/-- CONTROL = ARM (R87, R95): parts go out, then PREPARE. -/
def Dev.arm (d : Dev) (s : Nat) : Dev × Nat :=
  let st := d.slotState s
  let lead := sdiff (d.rd D.Salvo.TAKE_TIME s) d.now 64
  if !d.slotOpen ∨ !(st == LOADED || st == ABORTED || st == APPLIED) then (d, St.STATE)
  else if d.rd D.Salvo.COUNT s = 0 ∨ lead < d.rd D.Xp.SALVO_MIN_LEAD_US 0 * 1000 ∨ 86400000000000 < lead then (d, St.RANGE)
  else
    let epoch := (d.rd D.Salvo.EPOCH s + 1) % 16
    let time := d.rd D.Salvo.TAKE_TIME s
    let d := ((d.wr D.Salvo.EPOCH s epoch).wr D.Salvo.TWIN_ABSENT s 0).slotTo s PREPARING
    let d := d.setSalvo s (fun x => { x with part := none, got := [], decided := none, owes := none, applied := none,
                                             need := (List.range 8).filter (fun m => (d.partOf s m) != []) })
    if d.hostSalvo then ((d.partIn s epoch time none (d.partOf s d.me)).preparePart s, St.OK)
    else
      let d := d.each ((d.salvoSt s).need.filter (fun m => m != d.me)) (fun d m => match d.groupTo m with
        | some g => d.sendMsg g 0x04 (partMessage m s epoch time (d.partOf s m))
        | none => d)
      let d := if d.twinGroup = 3 then
          d.each (d.salvoSt s).need (fun d m => d.sendMsg 7 0x04 (partMessage m s epoch time (d.partOf s m))) else d
      let d := d.broadcast (d.mark 1 s epoch time)
      if (d.salvoSt s).need.contains d.me then
        let v := d.twinVotes
        let d := (d.partIn s epoch time none (d.partOf s d.me)).preparePart s
        (d.setSalvo s (fun x => { x with part := x.part.map (fun p => { p with needTwin := v.1, absent := v.2 }) }), St.OK)
      else (d, St.OK)

/-- CONTROL = ABORT (R91, R95). -/
def Dev.abortCmd (d : Dev) (s : Nat) (w : Who) (seq op : Nat) : Dev × Nat :=
  let st := d.slotState s
  if !d.slotOpen then (d, St.STATE)
  else if d.hostSalvo then
    (if st = PREPARING ∨ st = PREPARED then ((d.abortPart s).slotResult s 0, St.OK) else (d, if st = ABORTED then St.OK else St.STATE))
  else if st = PREPARING then
    (match (d.salvoSt s).decided with
     | some x => (d, if x.1 then St.STATE else St.OK)
     | none => ((d.decideSalvo s false 0 0xFF 0xFFFF).setSalvo s (fun x => { x with owes := some (w.session, seq, op) }), St.LATER))
  else (d, if st = ABORTED then St.OK else St.STATE)

/-- CONTROL = CLEAR (R86). -/
def Dev.clearSlot (d : Dev) (s : Nat) : Dev × Nat :=
  let st := d.slotState s
  if !d.slotOpen ∨ !(st == LOADED || st == ABORTED || st == APPLIED) then (d, St.STATE)
  else
    let d := d.each (List.range (d.rd D.Salvo.COUNT s)) (fun d i => d.setEnt ⟨D.Salvo.CHANGES.ix + s, D.Salvo.CHANGES.sub, i⟩ 0)
    ((d.wr D.Salvo.COUNT s 0).slotTo s EMPTY, St.OK)

/-- CONTROL = COMMIT (R95). -/
def Dev.commitCmd (d : Dev) (s : Nat) : Dev × Nat :=
  if !d.hostSalvo ∨ d.slotState s ≠ PREPARED then (d, St.STATE)
  else ((d.commitPart s).slotResult s 0, St.OK)

/-- A CONTROL write. -/
def Dev.salvoControl (d : Dev) (s v : Nat) (w : Who) (seq op : Nat) : Dev × Nat :=
  if v = 1 then d.arm s
  else if v = 2 then d.abortCmd s w seq op
  else if v = 3 then d.clearSlot s
  else if v = 4 then d.commitCmd s
  else (d, St.RANGE)

/-- SALVO_ARM (R87). -/
def execSalvoArm (q : Rcp) (slot : Nat) (s : State) : Host.Outcome State Fault Refusal :=
  s.act (serveWrite (.salvoArm q.again slot) q (0x0C20 + slot % 16) 0x05 ⟨1, 1⟩ (fun w d => d.salvoControl (slot % 16) 1 w q.seq q.op))

/-- SALVO_ABORT (R91). -/
def execSalvoAbort (q : Rcp) (slot : Nat) (s : State) : Host.Outcome State Fault Refusal :=
  s.act (serveWrite (.salvoAbort q.again slot) q (0x0C20 + slot % 16) 0x05 ⟨1, 2⟩ (fun w d => d.salvoControl (slot % 16) 2 w q.seq q.op))

/-- SALVO_CLEAR (R86). -/
def execSalvoClear (q : Rcp) (slot : Nat) (s : State) : Host.Outcome State Fault Refusal :=
  s.act (serveWrite (.salvoClear q.again slot) q (0x0C20 + slot % 16) 0x05 ⟨1, 3⟩ (fun w d => d.salvoControl (slot % 16) 3 w q.seq q.op))

/-- SALVO_COMMIT_CMD (R95). -/
def execSalvoCommitCmd (q : Rcp) (slot : Nat) (s : State) : Host.Outcome State Fault Refusal :=
  s.act (serveWrite (.salvoCommitCmd q.again slot) q (0x0C20 + slot % 16) 0x05 ⟨1, 4⟩ (fun w d => d.salvoControl (slot % 16) 4 w q.seq q.op))

/-! ## Participants -/

/-- A group counts a salvo marker it accepts (R88, Table 07.17). -/
def Dev.heardMark (d : Dev) (group block : Nat) : Dev :=
  if Mark.ok block && decide (group < 8) then
    let l := d.xp.heard.filter (fun h => !(h.1 == group && h.2.1 == block) && !d.past h.2.2 markSpan)
    let new := d.firstCopy group block
    let d := d.sat D.GroupCounters.MARKERS_RX group 1
    if new then d.setXp (fun x => { x with heard := l ++ [(group, block, d.wall)] }) else d
  else d

/-- SALVO_PREPARE (R88, R90): PREPARE reaches a participant; a device with no part shows the coordinator's phase. -/
def execSalvoPrepare (dt group block : Nat) (s : State) : Host.Outcome State Fault Refusal :=
  s.act fun d => d.live dt fun d =>
    let new := d.firstCopy group block
    let d := d.heardMark group block
    let sl := Mark.slot block
    if !new || !Mark.ok block || Mark.phase block != 1 || 8 ≤ group || d.coordinates || d.hostSalvo || !d.slotIdle sl (Mark.epoch block)
      || (d.slotState sl == PREPARING && d.rd D.Salvo.EPOCH sl == Mark.epoch block) then d
    else
      let d := d.repeatMark group block
      let d := ((d.wr D.Salvo.EPOCH sl (Mark.epoch block)).wr D.Salvo.TAKE_TIME sl (Mark.time block)).slotTo sl PREPARING
      match (d.salvoSt sl).part with
      | none => d
      | some p =>
        if p.epoch ≠ Mark.epoch block then d.setSalvo sl (fun x => { x with part := none })
        else
          -- a member of the coordinator's card votes for itself and its twin; the twin votes to its member over group 7. A headstock of the
          -- card with PLANE_B high coordinates that card alone (R84): no twin votes with its members
          let v := if group = 7 ∨ d.card ≠ Mark.card block then (false, false) else d.twinVotes
          let d := d.setSalvo sl (fun x => { x with part := some { p with
            via := some group, coord := Mark.card block, needTwin := v.1 && Mark.card block == 0, absent := v.2 } })
          d.preparePart sl

/-- The failure a member reports for itself and its twin: the lower index, its own on a tie (R90). -/
def Part.vote (p : Part) (card : Nat) : Nat × Nat × Nat :=
  match p.own, (if p.needTwin then p.twin else none) with
  | some (0, _), some (0, _) => (0, 0xFFFF, card)
  | some (0, _), some (st, i) => (st, i, 1 - card)
  | some (st, i), some (0, _) => (st, i, card)
  | some (a, i), some (b, j) => if j < i then (b, j, 1 - card) else (a, i, card)
  | some (0, _), none => (0, 0xFFFF, card)
  | some (st, i), none => (st, i, card)
  | none, _ => (0, 0xFFFF, card)

/-- SALVO_PREPARED (R90, R94, R95): the part is prepared here and on the twin; the member votes. -/
def execSalvoPrepared (dt slot : Nat) (s : State) : Host.Outcome State Fault Refusal :=
  s.act fun d => d.live dt fun d =>
    match (d.salvoSt slot).part with
    | none => d
    | some p =>
      if p.voted ∨ p.own.isNone ∨ (p.needTwin ∧ p.twin.isNone) ∨ d.slotState slot ≠ PREPARING then d
      else
        let d := d.setSalvo slot (fun x => { x with part := some { p with voted := true } })
        let v := p.vote d.card
        if d.hostSalvo then
          (if v.1 = 0 then d.slotTo slot PREPARED
           else (((d.abortPart slot).wr D.Salvo.RESULT slot v.1).wr D.Salvo.FAIL_MEMBER slot (d.card * 8 + d.me)).wr D.Salvo.FAIL_INDEX slot v.2.1)
        else
          let d := if p.absent then d.sat D.XpCount.INDOUBT_EVENTS 0 1 else d
          if d.coordinates then d.voteIn slot d.me v.2.2 p.absent v.1 v.2.1
          else
            let block := Mark.build 2 slot p.epoch v.2.2 p.absent d.me v.1 p.time v.2.1
            let d := if v.1 = 0 then d.slotTo slot PREPARED else d
            -- to the coordinator of this card, or over group 7 to the member of its card that this device is the twin of
            if p.coord = d.card then d.markTo 0 block else d.markTwin block

/-- SALVO_VOTE_RX (R90, R91): a pair's vote reaches the coordinator, or a twin's vote reaches its member over group 7. -/
def execSalvoVoteRx (dt group block : Nat) (s : State) : Host.Outcome State Fault Refusal :=
  s.act fun d => d.live dt fun d =>
    let new := d.firstCopy group block
    let d := d.heardMark group block
    let sl := Mark.slot block
    if !new || !Mark.ok block || Mark.phase block != 2 || d.rd D.Salvo.EPOCH sl != Mark.epoch block then d
    else if group = 7 ∧ Mark.member block = d.me then
      d.setSalvo sl (fun x => { x with part := x.part.map (fun p =>
        if p.epoch = Mark.epoch block ∧ p.twin.isNone then
          { p with twin := some (Mark.status block, if Mark.status block = 0 then 0xFFFF else Mark.failIndex block) } else p) })
    else d.voteIn sl (Mark.member block) (Mark.card block) (Mark.twinAbsent block) (Mark.status block) (Mark.failIndex block)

══════

_PROBLEM REQUIREMENTS_
Using the records above, list each line that includes "false".

_WRITTEN SOLUTION_
     | none => ((d.decideSalvo s false 0 0xFF 0xFFFF).setSalvo s (fun x => { x with owes := some (w.session, seq, op) }), St.LATER))
          let v := if group = 7 ∨ d.card ≠ Mark.card block then (false, false) else d.twinVotes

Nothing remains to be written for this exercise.